Searching Across Directories

By default, grep operates on the files you specify — it does not recurse into subdirectories unless told to.

grep -i firewall *          # All files in the current directory
grep -iR firewall *         # Recurse into subdirectories

Inverting Matches

The -v flag flips the logic — it shows every line that does not match the pattern.

grep -vi firewall anaconda-ks.cfg   # Everything except lines containing "firewall"

Flag Reference

Flag Description
-i Case-insensitive matching
-v Invert — show non-matching lines only
-l List filenames only, suppress matched content
-n Prefix each match with its line number
-R Recursive — search through subdirectories
-a Force text processing on binary files

Security note: Use grep -a on binary or unknown files. Without it, grep aborts when it hits a null byte — useful when triaging suspicious uploads or packed payloads.


Locating Files with find

find is a recursive search engine for the filesystem itself — it locates files by metadata rather than content.

find /var/log -name "*.log"              # All .log files under /var/log
find . -type f -size 1033c               # Files exactly 1033 bytes
find /home -user vagrant -type f         # Files owned by vagrant
find . -perm -4000                       # Files with the SUID bit set

Combining with Other Commands

find can pass its results directly into another command using -exec:

find . -type f -size 1033c ! -executable -exec file {} +

This finds non-executable files of a specific size and pipes each one into file for signature analysis.
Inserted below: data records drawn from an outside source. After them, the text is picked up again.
-- ==== Sys2Proof/Machine/Flags.lean ====
section
/-! DEFINITION. The result state, the block's analogue of flags (spec/10_state.md rule R29): the numbers of the result codes,
the match outcome of SLICE and the validation `CHECK`. How an ending writes `R_RESULT` and `R_VALUE` is in Machine/Ops.lean. -/

namespace Sys2Proof.Machine

/-- The numbers of the result codes (spec/30_encoding.md rule R104). -/
def ResultCode.number : ResultCode → BitVec 8
  | .ok => 0
  | .noMatch => 1
  | .rejCapacity => 2
  | .rejNoslot => 3
  | .cfgError => 4
  | .allocError => 5
  | .geomLocked => 6
  | .badCmd => 7
  | .rawOverrun => 8
  | .badJob => 9

/-- The match outcome of one SLICE (rule R29 (a)), with the one mid-command fault (rule R277). -/
inductive SliceOutcome where
  /-- `Match(bytes)` -/
  | matched (bytes : List Byte)
  /-- `NoMatch`: it carries no cause (spec/41_slicer.md rule R171) -/
  | noMatch
  /-- the fault `RAW_OVERRUN` -/
  | overrun
  deriving DecidableEq, Repr

/-- `CHECK(id, bytes)` of spec/43_scheduler.md rule R238, the parameter written as the list of rejected pairs. -/
def checkPasses (p : Config.Params) (id : Word) (bytes : List Byte) : Bool := !(p.rejected.contains (id, bytes))

end Sys2Proof.Machine
end

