/-! ### complete -/

@[simp] theorem complete_params : (complete s).params = s.params := rfl
@[simp] theorem complete_geom : (complete s).geom = s.geom := rfl
@[simp] theorem complete_staging : (complete s).staging = s.staging := rfl
@[simp] theorem complete_result : (complete s).result = s.result := rfl
@[simp] theorem complete_value : (complete s).value = s.value := rfl
@[simp] theorem complete_services : (complete s).services = s.services := rfl
@[simp] theorem complete_njobs : (complete s).njobs = s.njobs := rfl
@[simp] theorem complete_retest : (complete s).retest = s.retest := rfl
@[simp] theorem complete_jobs : (complete s).jobs = s.jobs := rfl
@[simp] theorem complete_pat : (complete s).pat = s.pat := rfl
@[simp] theorem complete_work : (complete s).work = s.work := rfl
@[simp] theorem complete_seq : (complete s).seq = s.seq := rfl
@[simp] theorem complete_raw : (complete s).raw = s.raw := rfl
@[simp] theorem complete_rawBytes : (complete s).rawBytes = s.rawBytes := rfl
@[simp] theorem complete_out : (complete s).out = s.out := rfl
@[simp] theorem complete_reply : (complete s).reply = s.reply := rfl
@[simp] theorem complete_host : (complete s).host = s.host.tail := rfl
@[simp] theorem complete_freeDraws : (complete s).freeDraws = s.freeDraws := rfl

/-! ### storeOut -/

@[simp] theorem storeOut_params (a : Nat) (bs : List Byte) : (storeOut a bs s).params = s.params := rfl
@[simp] theorem storeOut_geom (a : Nat) (bs : List Byte) : (storeOut a bs s).geom = s.geom := rfl
@[simp] theorem storeOut_staging (a : Nat) (bs : List Byte) : (storeOut a bs s).staging = s.staging := rfl
@[simp] theorem storeOut_result (a : Nat) (bs : List Byte) : (storeOut a bs s).result = s.result := rfl
@[simp] theorem storeOut_value (a : Nat) (bs : List Byte) : (storeOut a bs s).value = s.value := rfl
@[simp] theorem storeOut_services (a : Nat) (bs : List Byte) : (storeOut a bs s).services = s.services := rfl
@[simp] theorem storeOut_njobs (a : Nat) (bs : List Byte) : (storeOut a bs s).njobs = s.njobs := rfl
@[simp] theorem storeOut_retest (a : Nat) (bs : List Byte) : (storeOut a bs s).retest = s.retest := rfl
@[simp] theorem storeOut_jobs (a : Nat) (bs : List Byte) : (storeOut a bs s).jobs = s.jobs := rfl
@[simp] theorem storeOut_pat (a : Nat) (bs : List Byte) : (storeOut a bs s).pat = s.pat := rfl
@[simp] theorem storeOut_work (a : Nat) (bs : List Byte) : (storeOut a bs s).work = s.work := rfl
@[simp] theorem storeOut_seq (a : Nat) (bs : List Byte) : (storeOut a bs s).seq = s.seq := rfl
@[simp] theorem storeOut_raw (a : Nat) (bs : List Byte) : (storeOut a bs s).raw = s.raw := rfl
@[simp] theorem storeOut_rawBytes (a : Nat) (bs : List Byte) : (storeOut a bs s).rawBytes = s.rawBytes := rfl
@[simp] theorem storeOut_out (a : Nat) (bs : List Byte) : (storeOut a bs s).out = s.out.writeBytes a bs := rfl
@[simp] theorem storeOut_reply (a : Nat) (bs : List Byte) : (storeOut a bs s).reply = s.reply := rfl
@[simp] theorem storeOut_host (a : Nat) (bs : List Byte) : (storeOut a bs s).host = s.host := rfl
@[simp] theorem storeOut_freeDraws (a : Nat) (bs : List Byte) : (storeOut a bs s).freeDraws = s.freeDraws := rfl

/-! ### setJob -/

@[simp] theorem setJob_params (j : Nat) (x : Job) : (setJob j x s).params = s.params := rfl
@[simp] theorem setJob_geom (j : Nat) (x : Job) : (setJob j x s).geom = s.geom := rfl
@[simp] theorem setJob_staging (j : Nat) (x : Job) : (setJob j x s).staging = s.staging := rfl
@[simp] theorem setJob_result (j : Nat) (x : Job) : (setJob j x s).result = s.result := rfl
@[simp] theorem setJob_value (j : Nat) (x : Job) : (setJob j x s).value = s.value := rfl
@[simp] theorem setJob_services (j : Nat) (x : Job) : (setJob j x s).services = s.services := rfl
@[simp] theorem setJob_njobs (j : Nat) (x : Job) : (setJob j x s).njobs = s.njobs := rfl
@[simp] theorem setJob_retest (j : Nat) (x : Job) : (setJob j x s).retest = s.retest := rfl
@[simp] theorem setJob_jobs (j : Nat) (x : Job) : (setJob j x s).jobs = s.jobs.set j x := rfl
@[simp] theorem setJob_pat (j : Nat) (x : Job) : (setJob j x s).pat = s.pat := rfl
@[simp] theorem setJob_work (j : Nat) (x : Job) : (setJob j x s).work = s.work := rfl
@[simp] theorem setJob_seq (j : Nat) (x : Job) : (setJob j x s).seq = s.seq := rfl
@[simp] theorem setJob_raw (j : Nat) (x : Job) : (setJob j x s).raw = s.raw := rfl
@[simp] theorem setJob_rawBytes (j : Nat) (x : Job) : (setJob j x s).rawBytes = s.rawBytes := rfl
@[simp] theorem setJob_out (j : Nat) (x : Job) : (setJob j x s).out = s.out := rfl
@[simp] theorem setJob_reply (j : Nat) (x : Job) : (setJob j x s).reply = s.reply := rfl
@[simp] theorem setJob_host (j : Nat) (x : Job) : (setJob j x s).host = s.host := rfl
@[simp] theorem setJob_freeDraws (j : Nat) (x : Job) : (setJob j x s).freeDraws = s.freeDraws := rfl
Performance note: Ending an -exec chain with + instead of \; batches results into a single process invocation — significantly faster on large directory trees.

Flag Reference

Flag Description
-type f Restrict results to regular files
-name Match by filename pattern
-size Filter by size (c = bytes, k = kilobytes)
-user Filter by file owner
-perm Filter by octal permissions
-exec Run a command against each result

Reading Files

less — Scrollable Viewer

Unlike cat, which dumps content and exits, less opens a scrollable view. You can navigate with arrow keys and search with /pattern — the same syntax as Vim.

less /var/log/syslog

more — Paginated Viewer

more is the older cousin of less. It displays content one screen at a time, advancing with Enter instead of arrow keys. A progress percentage is shown at the bottom.

more /var/log/syslog

In practice, less has superseded more on nearly every modern system. Use less unless you’re on a minimal environment where it isn’t available.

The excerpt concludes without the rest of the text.